User Status Lifecycle
Users can be in one of two status states:
Active
Normal operational status
Active users can:
- Sign in to Catalio
- Access content according to their role
- Create, edit, or view requirements
- Use MCP OAuth2 for programmatic access via AI agents
- Receive notifications and updates
This is the default status for new users.
Suspended
Temporarily disabled access
Suspended users:
- Cannot sign in to Catalio
- Cannot use OAuth2 tokens for MCP access
- Cannot receive notifications
- Retain their historical contributions and audit trail
- Can be reactivated at any time by an Admin
Why suspend instead of delete?
- Compliance: Maintain complete audit trails for regulatory requirements
- Attribution: Preserve authorship on historical requirements
- Reversibility: Easily restore access for returning team members
- Data integrity: Avoid breaking relationships and references
Common scenarios for suspension:
- Employees on leave of absence
- Contractors between engagement periods
- Security incidents requiring immediate access revocation
- Offboarding users while preserving historical context
User Profile Settings
Each user maintains profile information that enhances their experience:
Basic Profile
First name and last name Pulled automatically from your authentication provider (Auth0, etc.). Displayed throughout Catalio for attribution and collaboration.
Email address Your unique identifier across all organizations. Cannot be changed after account creation.

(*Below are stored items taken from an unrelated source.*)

-- ==== Sys2Proof/Machine/Engines.lean ====
section
/-! DEFINITION. The engine instructions (R284 to R304): FORK and RDV, the commands TCOPY, XFER and MMA as they are issued,
tile operations, SHAPE, and the appends of CAST and QPUT. What the engines then do is in EngineEvents. -/

namespace Sys2Proof.Machine

def classEng : Nat := 6
def classMd : Nat := 5

/-! ### Grants and tiles (R245, R270) -/

/-- Tiles of a cluster's matrix engine that no grant holds, and free contexts of one of its sequencers (R245, R267). -/
def State.freeTiles (s : State) (cl : Nat) : Nat :=
  Config.tiles - ((s.crews.filter (fun e => e.2.resident && e.2.cl == cl)).map (fun e =>
    match e.2.body.grant with | some g => g.tiles.length | none => 0)).sum
def State.freeSeqs (s : State) (cl : Nat) (k : Eng) : Nat :=
  Config.seqContexts - ((s.crews.filter (fun e => e.2.resident && e.2.cl == cl)).map (fun e =>
    (e.2.body.seqs.filter (fun q => q.2.kind == k && !q.2.ended)).length)).sum

def State.forkFits (s : State) (cl n : Nat) (ea eb : Word) : Bool :=
  decide (n ≤ s.freeTiles cl) && (ea == 0 || decide (0 < s.freeSeqs cl .matrix)) &&
    (eb == 0 || decide (0 < s.freeSeqs cl .copy))

/-- A context as its stream starts (R245). -/
def startSeq (tm : Team) (t : Nat) (pcl : Lbl) (cyc : Nat) (k : Eng) (entry : Word) : SeqCtx :=
  { kind := k, team := t, th := { pc := entry.toNat, eng := k, pcl := pcl, ready := cyc }
    s := tm.s.filter (fun e => decide (e.1 < 32)), pkr := tm.pkr, clear := tm.clear, auth := tm.auth }

/-- The crew takes its tiles, each +0, public and not poisoned, and its streams start. -/
def State.grantFork (s : State) (cid t fn n : Nat) (ea eb : Word) : State :=
  match s.team? cid t, s.thread? (.frag cid t fn) with
  | some tm, some th =>
    s.modCrew cid (fun c => c.modBody (fun b =>
      let a := b.nextSeq
      let m := if ea = 0 then none else some a
      let k := if eb = 0 then none else some (a + if ea = 0 then 0 else 1)
      let put : Option Nat → Eng → Word → KV SeqCtx → KV SeqCtx := fun o e w q => match o with
        | some x => kvSet q x (startSeq tm t th.pcl s.cyc e w)
        | none => q
      { b with
        grant := some { team := t, tiles := List.replicate n {}, mseq := m, cseq := k }
        seqs := put k .copy eb (put m .matrix ea b.seqs)
        nextSeq := a + 2 }))
  | _, _ => s

/-- An entry of a stream: zero, or a canonical address aligned to 8 bytes (R288). -/
def checkEntry (e : SReg) : M Unit := do
  let th ← myTh
  let bad : Nat → M Unit := fun code =>
    throw (.trap { code := code, lanes := th.exm, uaddr := some e.val, alab := [e.lab] })
  if e.val = 0 then pure ()
  else if !canonical (e.val.toNat : Int) then bad 0x05
  else if e.val.toNat % 8 != 0 then bad 0x1B
  else pure ()

/-- FORK. One that waits holds nothing; it completes once it has been granted (R245, R288). -/
def execFork (a b c : Nat) (s : State) : Host.Outcome State Fault Refusal :=
  run (do
    let (cid, t, fn) ← myFrag
    issue [.s a, .s b, .s c] []
    if (← myTh).park == .granted then done
    else do
      let cr ← getCrew cid
      let n := (← valS c).toNat
      if cr.body.grant.isSome then illegal .wrongClass
      else if n < 1 || 8 < n then illegal .badField
      else if (← myTeam).frags.length != 1 then illegal .badScope
      else if !(← acts) then done
      else do
        checkEntry (← rdS a)
        checkEntry (← rdS b)
        awaitHeld
        let ea ← valS a
        let eb ← valS b
        if (← get).forkFits cr.cl n ea eb then
          modify (fun s => s.grantFork cid t fn n ea eb)
          done
        else throw (.park .fork)) s

/-- A context arrives at most once. -/
def Body.rdvDone (b : Body) (x : Nat) : Body := { b with seqs := kvModify b.seqs x (fun q => { q with rdv := true }) }

/-- RDV: the participants of the crew's current grant wait for one another (R289). -/
def execRdv (s : State) : Host.Outcome State Fault Refusal :=
  run (do
    let cid ← myCid
    let c ← getCrew cid
    let ag ← me
    let part ← match ag with
      | .frag _ t _ => do
        if (← myTeam).frags.length != 1 then illegal .badScope
        else pure (match c.body.grant with | some g => g.team == t | none => false)
      | .seq _ x => pure ((c.body.grant.isSome) && match kvFind c.body.seqs x with | some q => !q.rdv | none => false)
      | .sup _ => pure false
    issue [] []
    if !part then done
    else do
      modMyCrew (fun c => c.modBody (fun b => b.arriveRdv ag))
      let met := match (← getCrew cid).body.grant with | some g => g.met | none => true
      if !met then throw (.park .rdv)
      else do
        match ag with
        | .seq _ x => modMyCrew (fun c => c.modBody (fun b => b.rdvDone x))
        | _ => pure ()
        modify (fun s => s.endGrant cid)
        done) s

/-- The tile an instruction names (R270); after the rendezvous no team may name one (R289). -/
def myTile (n : Nat) : M Tile := do
  let c ← myCrew
  match c.body.grant with
  | none => illegal .wrongClass
  | some g =>
    let mine := match (← me) with
      | .seq _ x => g.mseq == some x
      | _ => !g.met
    match g.tiles[n]? with
    | some t => if mine then pure t else illegal .wrongClass
    | none => illegal .wrongClass

/-- An MMA of the crew that has not been applied to a tile holds back what reaches the tile after it (R247). -/
def State.tileBusy (s : State) (cid n : Nat) : Bool :=
  (s.tileOps cid).any (fun m => !m.applied && match m.kind with | .mma _ _ k => k == n | _ => false)
def awaitTile (n : Nat) : M Unit := do
  let cid ← myCid
  if (← get).tileBusy cid n then throw (.park .engine) else pure ()

def Grant.setTile (g : Grant) (n : Nat) (t : Tile) : Grant := { g with tiles := g.tiles.set n t }
def Body.setTile (b : Body) (n : Nat) (t : Tile) : Body := { b with grant := b.grant.map (fun g => g.setTile n t) }
/-- A tile is changed, once the tile log holds it as the window found it (R277). -/
def putTile (n : Nat) (t : Tile) : M Unit := do
  match (← get).logTile (← myCid) n with
  | none => throw (.abort 0x07 0)
  | some s => do
    set s
    modMyCrew (fun c => c.modBody (fun b => b.setTile n t))

/-- The tile has been poisoned (R272). -/
def checkTile (t : Tile) : M Unit := if t.poison then trapU 0x15 else pure ()

def Tile.at (t : Tile) (r c : Nat) : BitVec 32 := kvGet 0 t.elems (128 * r + c)
/-- One row with every element replaced. -/
def Tile.setRow (t : Tile) (r : Nat) (f : Nat → BitVec 32) : Tile :=
  { t with elems := t.elems.filter (fun e => decide (e.1 < 128 * r)) ++
      (List.range 128).filterMap (fun c => if f c = 0 then none else some (128 * r + c, f c)) ++
      t.elems.filter (fun e => decide (128 * (r + 1) ≤ e.1)) }
def Tile.put (t : Tile) (r c : Nat) (v : BitVec 32) : Tile := { t with elems := kvPut 0 t.elems (128 * r + c) v }
/-- One row multiplied by a binary32 value (R246). -/
def scale32 (v x : BitVec 32) : BitVec 32 := fpOp2 .f32 .rn (fun _ a b => fpMul a b) x v
def Tile.scaleRow (t : Tile) (r : Nat) (v : BitVec 32) : Tile :=
  let row := t.elems.filter (fun e => e.1 / 128 == r)
  t.setRow r (fun c => scale32 v (kvGet 0 row (128 * r + c)))

/-! ### Commands (R284, R285) -/

/-- The completion word's checks at issue: in the aperture its bytes and alignment, in memory steps 1 to 4 of R149, and
the flow check of R56, whose label is formed after them, as WBARA makes them of its own word. -/
def checkCt (ct : SReg) : M Unit := do
  let ap ← myAperture
  let acc : Acc := { uni := true, size := 4, eas := [(0, (ct.val.toNat : Int))], alab := [ct.lab] ++ (← claimLabel) }
  let labs := acc.alab ++ [← myPcl]
  let ea := ct.val.toNat
  if canonical (ea : Int) && inAperture ap ea 1 then
    let p := (← myCrew).body.pad
    checkAll acc 0x06 0 (fun _ => decide (ap.1 + p.size < ea + 4))
    checkAll acc 0x1B 0 (fun e => e.2 % 4 != 0)
    let l ← joinAll labs
    checkFlow acc [(0, p.lab (padLine (ea - ap.1)))] (fun _ => l)
  else
    let locs ← checkAcc .atomic acc
    let l ← joinAll labs
    let s ← get
    checkFlow acc (locs.map (fun x => (x.lane, s.granLab x.line))) (fun _ => l)

def cmdRegs (sh co ct : Nat) : List Nat := [sh, co, co + 1, co + 2, co + 3, ct]

/-- The place of the executing instruction in its crew's program order. -/
def myPlaceIn : M (Nat × Nat × Nat) := do
  let th ← myTh
  pure ((← myCrew).win, agentKey (← me) th, th.count)

/-- A command as its registers give it, with whether the commit record of its crew stands past it (R310, R338), and, in a pair,
whether what it does in memory has been done already, before a rollback (log 55). -/
def makeCmd (kind : CmdKind) (sh co ct : Nat) (past : Bool) : M Cmd := do
  let ag ← me
  let s ← get
  let rd := s.readS ag
  let pkr ← myPkr
  let pcl ← myPcl
  let c ← myCrew
  let (win, key, count) ← myPlaceIn
  let (spva, _) ← myAperture
  pure { op := s.nextOp, cid := (agentCid ag).getD 0, win := win, past := past, ag := ag, kind := kind
         key := key, count := count, quiet := (c.doneOp? win key count).isSome
         sh := (rd sh).val, coords := (List.range 4).map (fun k => (rd (co + k)).val.toNat % 2 ^ 32), ct := (rd ct).val
         labs := (match kind with
           | .mma _ _ _ => [sh, co, co + 1, co + 2, co + 3]
           | .tcopy => [sh, co, co + 1, co + 2, co + 3]
           | .xfer _ => [sh, co, co + 1, co + 2, co + 3, ct]).map (fun r => (rd r).lab) ++ [pcl]
         pcl := pcl, pkr := pkr, spva := spva, progress := s.cyc }

/-- Tile fetch of an MMA has begun: FRINV waits for it, and one that has not begun waits for FRINV (R259). -/
def Cmd.begun (m : Cmd) : Bool := m.k != 0 || !m.lines.isEmpty

/-- Puts a command in its engine's queue. -/
def pushCmd (copy : Bool) (m : Cmd) : M Unit := do
  let c ← myCrew
  modify (fun s => { (s.modCluster c.cl (fun q =>
    if copy then { q with cq := q.cq ++ [m] } else { q with mq := q.mq ++ [m] })) with nextOp := s.nextOp + 1 })
  modTh (fun th => { th with outEng := th.outEng + 1 })

/-- The copy engine's queue holds 64 commands (R279). -/
def awaitQueue : M Unit := do
  let c ← myCrew
  if 64 ≤ ((← get).cluster c.cl).cq.length then throw (.park .engine) else pure ()

/-- The word is in memory, not in the crew's aperture. -/
def inMemory (va : Word) : M Bool := do
  let ap ← myAperture
  pure !(inAperture ap (va.toNat : Int) 1)

/-- The term of a TCOPY or XFER in a copy of a pair (R308). -/
def cmdTerm (sh co ct : Nat) : M Unit := do
  if ← isPaired then
    let s ← get
    let ag ← me
    let l ← joinAll [(s.readS ag sh).lab, (s.readS ag co).lab, (s.readS ag ct).lab]
    let _ ← addTerm false (s.readS ag sh).val (BitVec.ofNat 64 ((s.readS ag ct).val.toNat % 2 ^ 32)) 4 l
    pure ()
  else pure ()

/-! ### Shape records (R92, R286) -/

/-- The n-byte field at an offset of a record given as one little-endian number. -/
def fieldAt (v ofs n : Nat) : Nat := v / 256 ^ ofs % 256 ^ n

def shapeOf (v : Nat) : ShapeRec :=
  { base := fieldAt v 0 8, ty := fieldAt v 8 1, rank := fieldAt v 9 1
    ext := (List.range 4).map (fun d => fieldAt v (0x10 + 4 * d) 4)
    stride := (List.range 4).map (fun d => fieldAt v (0x20 + 8 * d) 8)
    box := (List.range 4).map (fun d => fieldAt v (0x40 + 2 * d) 2)
    resv := fieldAt v 0x0A 6 != 0 || fieldAt v 0x60 32 != 0
    grid := [fieldAt v 0x48 1, fieldAt v 0x49 1, fieldAt v 0x4A 1]
    pos := [fieldAt v 0x4B 1, fieldAt v 0x4C 1, fieldAt v 0x4D 1]
    repl := BitVec.ofNat 64 (fieldAt v 0x50 8), op := fieldAt v 0x58 1, handle := fieldAt v 0x5C 4
    resvx := fieldAt v 0x4E 2 != 0 || fieldAt v 0x59 3 != 0 }

/-- Bytes of an element; an SM4 element is a nibble of one. -/
def elemSize (ty : Nat) : Nat := match tyOf (BitVec.ofNat 4 ty) with | some t => tySize t | none => 1
def isSm4 (ty : Nat) : Bool := ty == 11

Full name calculation Catalio automatically combines first and last name for display (e.g., “Jessica Martinez”).
Preferences
Preferred language Set your interface language (default: English). Affects:
- UI text and navigation
- AI-generated content where applicable
- Date and number formatting
- Help documentation
Preferred timezone Configure your timezone for accurate timestamp display:
- Requirement creation and update times
- Scheduled reports and notifications
- Audit trail events
- Collaboration timestamps
Provider Metadata
Provider ID Your unique identifier in the authentication system (e.g., Auth0 subject claim
auth0|123456).
Provider data Additional metadata from your authentication provider, including:
- Profile picture URL
- Organization memberships
- Custom attributes from your identity provider
- Authentication metadata
Session Tracking and Security
Catalio tracks authentication activity for security and analytics:
Last Sign-In Timestamp
Records the most recent successful authentication. Helps identify:
- Inactive accounts that may need suspension
- Unusual sign-in patterns
- License usage for billing purposes
Sign-In Count
Tracks the total number of successful authentications. Useful for:
- Understanding user engagement
- Identifying power users vs. occasional users
- Analyzing adoption patterns
Token Management
Catalio uses token-based session management:
- Access tokens: Short-lived tokens (typically 1 hour) for active sessions
- Refresh tokens: Longer-lived tokens for maintaining sessions without re-authentication
- Token storage: All tokens stored securely in the database
- Token revocation: Admins can invalidate sessions immediately by suspending users
When you sign in:
- Authentication provider validates your credentials
- Provider returns identity information and tokens
- Catalio creates a session with stored tokens
- Tokens are used to authorize all subsequent requests
- Expired tokens trigger automatic re-authentication
Multi-Organization Support
While Catalio fully supports multi-organization architecture, each user currently belongs to exactly one organization at a time.
Organization Isolation
Data separation:
- Users in Organization A cannot see any data from Organization B
- OAuth2 tokens respect organization boundaries
- Search and filtering are automatically scoped to your organization
- Audit trails track activity within your organization only
Permission scope:
- Your role applies within your organization only
- Admin access in Organization A does not grant access to Organization B
- Organization membership is determined by your authentication provider
How Organization Assignment Works
When you sign in via Auth0:
- Catalio queries Auth0 for your organization memberships
- Your first organization membership becomes your Catalio organization
- Your role is read from Auth0 organization metadata
- All your activity is scoped to that organization
Changing organizations: Contact your administrator to update your Auth0 organization membership. Changes sync automatically on your next sign-in.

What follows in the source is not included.